◆ Data to examine:
-- ==== Sys2Proof/Machine/Service.lean ====
section
/-! DEFINITION. The front end's commands, cards, resident graphs, loans, drains and the work it does in every cycle (15 R423 to R425, R432
to R443; 16 R455). -/

namespace Sys2Proof.Machine

/-! ### Submission queues (15 R424, R425) -/

/-- The priority and weight that system software gave a submission queue, and whether it created it (log entry 35). -/
def Partition.queueReg (p : Partition) (q : Nat) : Nat := (FMap.get 0 p.regs (0x208 + 16 * q)).toNat
def Partition.hasQueue (p : Partition) (q : Nat) : Bool := p.queueReg q % 2 ^ 32 ≠ 0
def Partition.prioOf (p : Partition) (q : Nat) : Nat := p.queueReg q / 2 ^ 32 % 4
def Partition.weightOf (p : Partition) (q : Nat) : Nat :=
  max 1 (p.queueReg q / 2 ^ 36 % 16)

/-- Operand `i` of a submission entry: 8 bytes each from byte 8 on (log entry 35). -/
def entryField (d : List Byte) (i : Nat) : Nat := leAt d (8 + 8 * i) 8

/-- The number that stands for the admin queue. -/
def adminQueue : Nat := 255

/-- An entry that started has been processed: the next of its queue may start. -/
def State.endEntry (s : State) (part queue : Nat) : State :=
  if queue = adminQueue then { s with admin := { s.admin with started := false } }
  else s.modPart part (fun p => { p with subs := p.subs.map (fun q => if q.1 = queue then (q.1, { q.2 with started := false }) else q) })

/-- The reply of the entry being processed. -/
def State.entryReply (s : State) : Reply := .entry s.ev.part s.ev.queue s.ev.index

/-- An entry completes with a status. -/
def State.entryDone (s : State) (status : Nat) : State :=
  (s.commit.answer s.entryReply status []).endEntry s.ev.part s.ev.queue

/-- The event that an entry's opcode names; none for an opcode with no command (15 R424, 16 R448). -/
def entryOp (admin : Bool) (op : Nat) : Option Instr :=
  if admin then match op with
    | 0x81 => some .partCreate | 0x82 => some .partDestroy | 0x83 => some .powerMode | 0x84 => some .fwUpdate
    | 0x85 => some .attest | 0x86 => some .portAssign | 0x87 => some .timeStep | _ => none
  else match op with
    | 0x01 => some .launch | 0x02 => some .kill | 0x03 => some .graphLoad | 0x04 => some .graphFree | 0x05 => some .graphRun
    | 0x06 => some .lend | 0x07 => some .reclaim | 0x08 => some .drain | 0x09 => some .returnCol | 0x0A => some .grant
    | _ => none

/-! ### Reading Room cores (15 R423, R442) -/

/-- Whether an event is the command of an entry: a Reading Room core holds it, with the ordering lock of its queue, until it takes effect. -/
def isEntry (e : Event) : Bool :=
  !e.args.flag && !e.args.bytes.isEmpty &&
    (match e.op with
     | .launch => true | .kill => true | .graphLoad => true | .graphFree => true | .graphRun => true | .lend => true | .reclaim => true
     | .drain => true | .returnCol => true | .grant => true | .partCreate => true | .partDestroy => true | .powerMode => true
     | .fwUpdate => true | .attest => true | .portAssign => true | _ => false)

/-- The entry whose command a piece of work is. -/
def Work.entry : Work → Option EvArgs
  | .event e => if isEntry e then some e.args else none
  | _ => none

/-- Whether a Reading Room core holds an event. -/
def State.roomBusy (s : State) (i : Nat) : Bool := s.agenda.any (fun it => it.work.entry.any (·.core = i))

/-- The idle Reading Room core that takes the next event: not hung, not being replaced, and holding none (15 R423, R442, R444; log entry 131). -/
def State.idleRoom (s : State) : Option Nat :=
  (List.range 12).find? (fun i => !s.hung.contains i && s.updating ≠ some i && !s.roomBusy i)

/-- An entry goes back to the head of its queue, not started (15 R442). -/
def State.returnEntry (s : State) (a : EvArgs) : State :=
  let back (q : SubQueue) : SubQueue :=
    { q with entries := { bytes := a.bytes, rows := a.rows } :: q.entries, pos := q.pos - 1, started := false }
  if a.queue = adminQueue then { s with admin := back s.admin }
  else s.modPart a.part (fun p => { p with subs := FMap.modify {} p.subs a.queue back })

/-- A Reading Room core that hangs is fenced: the event that it held goes back to the head of its ordering key, none of its effect made
(15 R442). -/
def State.fenceRoom (s : State) (i : Nat) : State :=
  let mine (it : Item) : Bool := it.work.entry.any (·.core = i)
  (s.agenda.filter mine).foldl (fun s it => match it.work.entry with | some a => (s.returnEntry a).dropReqs (eventKey a.value) | none => s)
    { s with agenda := s.agenda.filter (fun it => !mine it) }

/-- Start an entry in a Reading Room core: its command follows as an event; one with no command, or with a byte set that is zero, completes
with OPERAND. -/
def State.startEntry (s : State) (room part queue pos : Nat) (e : SubEntry) : State :=
  let done (s : State) (st : Nat) : State := (s.answer (.entry part queue pos) st []).endEntry part queue
  match entryOp (queue = adminQueue) (leAt e.bytes 0 1) with
  | none => done s feOperand
  | some op =>
    if leAt e.bytes 1 7 ≠ 0 then done s feOperand
    else
      let w := s.freshSlack
      let a : EvArgs := { core := room, part := part, queue := queue, index := pos, bytes := e.bytes, rows := e.rows, value := s.wall }
      if leAt e.bytes 0 1 = 0x87 then
        done (w.2.eventAt (s.wall + 1 + w.1) .timeStep { a with flag := entryField e.bytes 0 = 0, value := entryField e.bytes 1 }) stDone
      else w.2.eventAt (s.wall + 1 + (if leAt e.bytes 0 1 = 0x07 then w.1 % 1024 else w.1)) op a

/-- The queue whose head entry starts next, of the highest priority that has one, by weighted round robin, and the turn it leaves (15 R425;
01 R31); `back` are the queues at whose head a pre-empted instance stands. -/
def Partition.nextQueue (p : Partition) (back : List Nat) : Option (Nat × Nat) :=
  let ready := (p.subs.filter (fun q => !q.2.entries.isEmpty && !q.2.started && q.2.launch.isNone && !back.contains q.1)).map (·.1)
  let best := ready.foldl (fun m x => min m (p.prioOf x)) 4
  nextTurn (FMap.get 0 p.turns best) ((ready.filter (fun x => p.prioOf x = best)).map (fun x => (x, p.weightOf x)))

/-- Start the next entry of a partition, if any may start. -/
def State.startNext (s : State) (part : Nat) : State :=
  let p := s.part part
  let back := (s.insts.filter (fun x => x.2.part = part && x.2.waiting && !x.2.held && x.2.status.isNone)).map (·.2.queue)
  match p.nextQueue back with
  | none => s
  | some (q, t) =>
    let u := FMap.get {} p.subs q
    match u.entries, s.idleRoom with
    | [], _ => s
    | _, none => s
    | e :: rest, some room =>
      let p := { p with turns := FMap.set 0 p.turns (p.prioOf q) t, subs := FMap.set {} p.subs q { u with entries := rest, pos := u.pos + 1, started := true } }
      (s.setPart part p).startEntry room part q u.pos e

/-- Start the admin queue's next entry (16 R448). -/
def State.startAdmin (s : State) : State :=
  match s.admin.entries with
  | [] => s
  | e :: rest =>
    match (if s.admin.started then none else s.idleRoom) with
    | none => s
    | some room =>
      State.startEntry { s with admin := { s.admin with entries := rest, pos := s.admin.pos + 1, started := true } }
        room 0 adminQueue s.admin.pos e

/-! ### What waits for placement (15 R425) -/

/-- Place what comes first, or pre-empt for a launch of priority 0 (15 R425; 16 R454). -/
def State.placeNext (s : State) (part : Nat) : State :=
  let ws := s.waiters part
  let best := ws.foldl (fun m w => min m w.priority) 4
  let top := ws.filter (fun w => w.priority = best)
  if top.any (·.placing) || s.powerGoal.isSome then s
  else
    match top.find? (fun w => (s.pickPlace w.object part []).isSome && s.powerFits w.object) with
    | some w =>
      let r := s.freshSlack
      let s := if w.isInst then r.2.modInst w.number (fun i => { i with placing := true })
        else r.2.modLaunch w.launch (fun l => { l with placing := true })
      s.eventAt (s.wall + 1 + r.1) .instancePlacement { inst := w.number, index := w.launch, flag := w.isInst }
    | none =>
      match top.find? (fun w => !w.isInst && w.priority = 0) with
      | none => s
      | some w =>
        let leaving := (s.insts.filter (fun p => p.2.evict || p.2.saving)).map (·.1)
        if (s.pickPlace w.object part leaving).isSome then s
        else match s.victims (fun i => i.part = part && 2 ≤ i.priority) with
          | v :: _ => s.askPreempt v
          | [] => s

/-! ### LAUNCH and KILL -/

/-- An entry that reads device memory waits until reserved slots have served the access units named (09 R281). -/
def State.servedEntry (s : State) (op : Instr) (units : List PortUnit) (k : State → Host.Outcome State Fault Refusal) :
    Host.Outcome State Fault Refusal :=
  if s.served s.ev.value units then k (s.dropReqs (eventKey s.ev.value))
  else .next ((s.askUnits (eventKey s.ev.value) false units).eventAt (s.wall + 11) op s.ev)

/-- LAUNCH (15 R427): its directory is checked, and its instances queued for placement; it holds its queue until the last is placed. -/
def execLaunch (s : State) : Host.Outcome State Fault Refusal :=
  s.servedEntry .launch (s.launchUnits s.ev.part (entryField s.ev.bytes 0)) (fun s =>
  let e := s.ev
  let r := s.startLaunch e.part e.queue e.index ((s.part e.part).prioOf e.queue) (entryField e.bytes 0)
  let s := r.1.endEntry e.part e.queue
  match r.2 with
  | none => .next s
  | some l =>
    let digest := (s.launch l).object.digest
    let s := if bitOf (entryField e.bytes 1) 0 then
        { s.modPart e.part (fun p => { p with measured := digest }) with
          meas := FMap.set [] s.meas 3 (sha512 (padTo 64 (FMap.get [] s.meas 3) ++ digest)) }
      else s
    .next (s.modPart e.part (fun p => { p with subs := p.subs.map (fun q =>
      if q.1 = e.queue then (q.1, { q.2 with launch := some l }) else q) })))

/-- KILL (15 R432): the instance of the LAUNCH at a queue's position ends at once. -/
def execKill (s : State) : Host.Outcome State Fault Refusal :=
  let e := s.ev
  let q := entryField e.bytes 0; let pos := entryField e.bytes 1; let n := entryField e.bytes 2
  match s.insts.find? (fun p => p.2.part = e.part && p.2.status.isNone && p.2.number = n && p.2.queue = q &&
      (s.launch p.2.launch).pos = pos) with
  | some p => .next ((s.killInst p.1).entryDone stDone)
  | none => .next (s.entryDone feOperand)

/-! ### Resident graphs (15 R437, R438) -/

def State.graph (s : State) (part g : Nat) : Graph := FMap.get {} (s.part part).graphs g
def State.modGraph (s : State) (part g : Nat) (f : Graph → Graph) : State :=
  s.modPart part (fun p => { p with graphs := FMap.modify {} p.graphs g f })

/-- The burst of device memory at an address of the partition. -/
def State.burstOf (s : State) (part x : Nat) : Option Nat :=
  if x % 32 ≠ 0 then none else (s.windowAddr part (x / 128 * 128)).map (fun a => (a + x % 128) / 32)

/-- Whether a node is one of R437. -/
def nodeOk (d : List Byte) (n : Nat) : Bool :=
  let t := leAt d 0 1; let next := leAt d 2 2
  d.length = 32 && 1 ≤ t && t ≤ 5 && (next < n || next = 0xFFFF) && (t ≠ 2 || leAt d 16 8 < n) && (t ≠ 3 || leAt d 15 1 < n) &&
    (t ≠ 5 || (leAt d 8 8 < n && leAt d 16 8 ≤ 12 && leAt d 24 8 ≤ 7))

/-- GRAPH_LOAD: index, address of the nodes, their count, and the address of the trigger burst or 0. -/
def execGraphLoad (s : State) : Host.Outcome State Fault Refusal :=
  s.servedEntry .graphLoad (s.windowUnits s.ev.part (entryField s.ev.bytes 1) (min 8192 (32 * entryField s.ev.bytes 2))) (fun s =>
  let e := s.ev
  let g := entryField e.bytes 0; let x := entryField e.bytes 1; let n := entryField e.bytes 2; let t := entryField e.bytes 3
  let nodes := chunksOf 32 n ((s.readWindow e.part x (32 * n)).getD [])
  let burst := s.burstOf e.part t
  if 64 ≤ g || n = 0 || 256 < n || !nodes.all (fun d => nodeOk d n) || (t ≠ 0 && burst.isNone) || (s.graph e.part g).loaded then
    .next (s.entryDone feOperand)
  else
    let trig := if t = 0 then none else burst
    let s := s.modGraph e.part g (fun _ => { loaded := true, nodes := nodes, trigger := trig })
    let s : State := { s with triggers := s.triggers ++ trig.toList.map (fun b => ⟨b, e.part, g, false⟩) }
    .next (s.entryDone stDone))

◆ Your objective: Reproduce exactly, and only, the part of the listing above that begins at the line with "if top.any (·.placing)" and goes on through the line with "let r := s.freshSlack".

◆ Solved problem:
  if top.any (·.placing) || s.powerGoal.isSome then s
  else
    match top.find? (fun w => (s.pickPlace w.object part []).isSome && s.powerFits w.object) with
    | some w =>
      let r := s.freshSlack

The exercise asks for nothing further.